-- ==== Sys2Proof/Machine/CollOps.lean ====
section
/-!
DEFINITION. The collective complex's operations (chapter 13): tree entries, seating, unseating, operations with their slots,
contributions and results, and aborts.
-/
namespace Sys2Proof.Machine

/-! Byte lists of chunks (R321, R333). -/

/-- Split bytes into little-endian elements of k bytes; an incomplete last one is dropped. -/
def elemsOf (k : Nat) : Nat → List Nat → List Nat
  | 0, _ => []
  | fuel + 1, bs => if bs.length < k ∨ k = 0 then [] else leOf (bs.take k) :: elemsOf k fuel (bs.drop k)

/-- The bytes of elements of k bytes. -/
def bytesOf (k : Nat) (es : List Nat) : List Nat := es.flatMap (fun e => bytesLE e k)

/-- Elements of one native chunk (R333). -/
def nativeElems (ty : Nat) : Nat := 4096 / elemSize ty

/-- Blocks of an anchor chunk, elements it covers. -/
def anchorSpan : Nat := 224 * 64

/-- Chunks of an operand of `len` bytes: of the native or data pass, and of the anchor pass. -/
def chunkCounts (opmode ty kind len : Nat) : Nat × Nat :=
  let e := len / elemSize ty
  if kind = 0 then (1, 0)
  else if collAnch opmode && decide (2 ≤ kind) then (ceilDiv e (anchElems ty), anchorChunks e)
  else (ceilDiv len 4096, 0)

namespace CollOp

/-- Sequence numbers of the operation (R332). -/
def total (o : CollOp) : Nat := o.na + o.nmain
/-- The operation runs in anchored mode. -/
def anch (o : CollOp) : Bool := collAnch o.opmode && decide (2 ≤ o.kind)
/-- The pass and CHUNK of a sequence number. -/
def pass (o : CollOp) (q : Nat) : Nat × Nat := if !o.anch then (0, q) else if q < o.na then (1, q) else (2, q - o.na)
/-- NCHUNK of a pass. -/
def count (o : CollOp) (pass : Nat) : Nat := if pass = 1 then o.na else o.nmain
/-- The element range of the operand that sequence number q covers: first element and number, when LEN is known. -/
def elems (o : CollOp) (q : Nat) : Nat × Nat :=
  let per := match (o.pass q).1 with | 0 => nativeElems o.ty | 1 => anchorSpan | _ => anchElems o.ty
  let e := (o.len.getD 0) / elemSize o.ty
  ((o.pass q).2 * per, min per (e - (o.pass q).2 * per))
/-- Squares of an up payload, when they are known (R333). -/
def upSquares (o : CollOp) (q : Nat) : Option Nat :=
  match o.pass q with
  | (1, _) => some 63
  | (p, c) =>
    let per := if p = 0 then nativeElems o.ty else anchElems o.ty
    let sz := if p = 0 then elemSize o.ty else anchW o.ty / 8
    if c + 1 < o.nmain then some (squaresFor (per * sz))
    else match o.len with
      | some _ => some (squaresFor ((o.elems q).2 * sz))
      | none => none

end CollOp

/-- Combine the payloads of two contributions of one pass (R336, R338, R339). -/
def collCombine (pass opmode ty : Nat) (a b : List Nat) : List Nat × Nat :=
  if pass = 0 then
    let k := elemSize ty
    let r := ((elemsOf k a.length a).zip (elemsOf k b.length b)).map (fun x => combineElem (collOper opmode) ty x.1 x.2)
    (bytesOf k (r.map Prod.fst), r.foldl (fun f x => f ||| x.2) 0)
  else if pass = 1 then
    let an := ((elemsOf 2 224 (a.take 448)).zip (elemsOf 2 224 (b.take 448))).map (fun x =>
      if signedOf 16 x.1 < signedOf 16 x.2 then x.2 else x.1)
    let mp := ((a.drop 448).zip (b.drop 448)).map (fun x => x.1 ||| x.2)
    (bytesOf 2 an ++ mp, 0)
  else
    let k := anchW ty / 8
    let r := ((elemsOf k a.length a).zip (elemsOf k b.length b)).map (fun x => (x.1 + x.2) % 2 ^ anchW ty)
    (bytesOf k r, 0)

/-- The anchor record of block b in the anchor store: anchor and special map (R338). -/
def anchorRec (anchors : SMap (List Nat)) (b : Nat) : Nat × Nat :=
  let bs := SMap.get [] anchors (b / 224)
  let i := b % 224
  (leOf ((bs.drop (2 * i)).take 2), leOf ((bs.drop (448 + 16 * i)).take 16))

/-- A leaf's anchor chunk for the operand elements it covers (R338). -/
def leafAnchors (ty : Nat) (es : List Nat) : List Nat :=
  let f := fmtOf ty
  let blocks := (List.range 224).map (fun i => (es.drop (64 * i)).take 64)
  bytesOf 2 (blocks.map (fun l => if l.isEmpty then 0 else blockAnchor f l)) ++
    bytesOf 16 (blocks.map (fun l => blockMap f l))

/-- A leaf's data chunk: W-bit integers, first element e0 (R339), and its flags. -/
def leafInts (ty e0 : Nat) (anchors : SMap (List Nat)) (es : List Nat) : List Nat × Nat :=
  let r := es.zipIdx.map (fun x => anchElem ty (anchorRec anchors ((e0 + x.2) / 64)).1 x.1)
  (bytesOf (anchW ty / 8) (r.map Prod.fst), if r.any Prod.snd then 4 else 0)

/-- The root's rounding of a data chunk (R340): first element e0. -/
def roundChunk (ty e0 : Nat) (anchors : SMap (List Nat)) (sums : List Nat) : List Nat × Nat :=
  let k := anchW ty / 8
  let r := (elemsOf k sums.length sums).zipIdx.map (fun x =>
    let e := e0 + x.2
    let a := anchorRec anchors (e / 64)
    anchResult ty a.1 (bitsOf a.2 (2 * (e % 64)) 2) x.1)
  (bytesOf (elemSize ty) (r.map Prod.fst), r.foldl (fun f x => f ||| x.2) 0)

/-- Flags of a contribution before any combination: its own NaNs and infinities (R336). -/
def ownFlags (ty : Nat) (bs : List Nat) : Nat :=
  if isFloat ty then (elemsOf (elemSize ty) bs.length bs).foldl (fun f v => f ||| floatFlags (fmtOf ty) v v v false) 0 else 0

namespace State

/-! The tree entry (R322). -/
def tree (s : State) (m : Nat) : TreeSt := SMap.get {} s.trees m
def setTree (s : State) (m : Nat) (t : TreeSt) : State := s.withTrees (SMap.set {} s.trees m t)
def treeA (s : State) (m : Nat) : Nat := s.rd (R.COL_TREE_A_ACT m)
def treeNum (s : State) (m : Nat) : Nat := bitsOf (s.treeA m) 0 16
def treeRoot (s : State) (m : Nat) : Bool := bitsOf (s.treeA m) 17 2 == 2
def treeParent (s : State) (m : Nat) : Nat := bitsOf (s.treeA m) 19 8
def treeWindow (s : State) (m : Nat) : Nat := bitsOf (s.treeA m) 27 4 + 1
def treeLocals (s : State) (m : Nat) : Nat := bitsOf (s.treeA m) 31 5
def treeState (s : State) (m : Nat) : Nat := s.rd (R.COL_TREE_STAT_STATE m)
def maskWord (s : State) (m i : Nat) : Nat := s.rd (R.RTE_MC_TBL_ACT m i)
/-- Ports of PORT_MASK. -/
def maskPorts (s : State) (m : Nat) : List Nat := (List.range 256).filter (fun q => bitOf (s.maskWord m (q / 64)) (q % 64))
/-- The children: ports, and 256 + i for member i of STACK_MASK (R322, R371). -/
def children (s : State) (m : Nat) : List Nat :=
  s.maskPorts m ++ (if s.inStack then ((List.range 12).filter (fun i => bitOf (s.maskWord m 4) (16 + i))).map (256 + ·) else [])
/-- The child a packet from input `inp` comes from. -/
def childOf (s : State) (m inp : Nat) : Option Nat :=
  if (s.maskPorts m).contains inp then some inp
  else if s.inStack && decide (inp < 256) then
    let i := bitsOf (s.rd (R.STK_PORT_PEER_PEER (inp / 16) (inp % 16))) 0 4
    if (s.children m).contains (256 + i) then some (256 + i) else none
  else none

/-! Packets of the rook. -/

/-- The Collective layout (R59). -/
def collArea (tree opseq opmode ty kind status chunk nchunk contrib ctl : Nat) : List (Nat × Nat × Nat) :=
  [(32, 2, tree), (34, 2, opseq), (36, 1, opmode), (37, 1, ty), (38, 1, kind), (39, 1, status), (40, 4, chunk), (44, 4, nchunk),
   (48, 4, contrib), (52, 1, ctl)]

☆ ☆ ☆ ☆

**EXERCISE REQUIREMENTS**
Take from the entries every line that has the string "anchElems".

**OUTPUT BELOW**
  else if collAnch opmode && decide (2 ≤ kind) then (ceilDiv e (anchElems ty), anchorChunks e)
  let per := match (o.pass q).1 with | 0 => nativeElems o.ty | 1 => anchorSpan | _ => anchElems o.ty
    let per := if p = 0 then nativeElems o.ty else anchElems o.ty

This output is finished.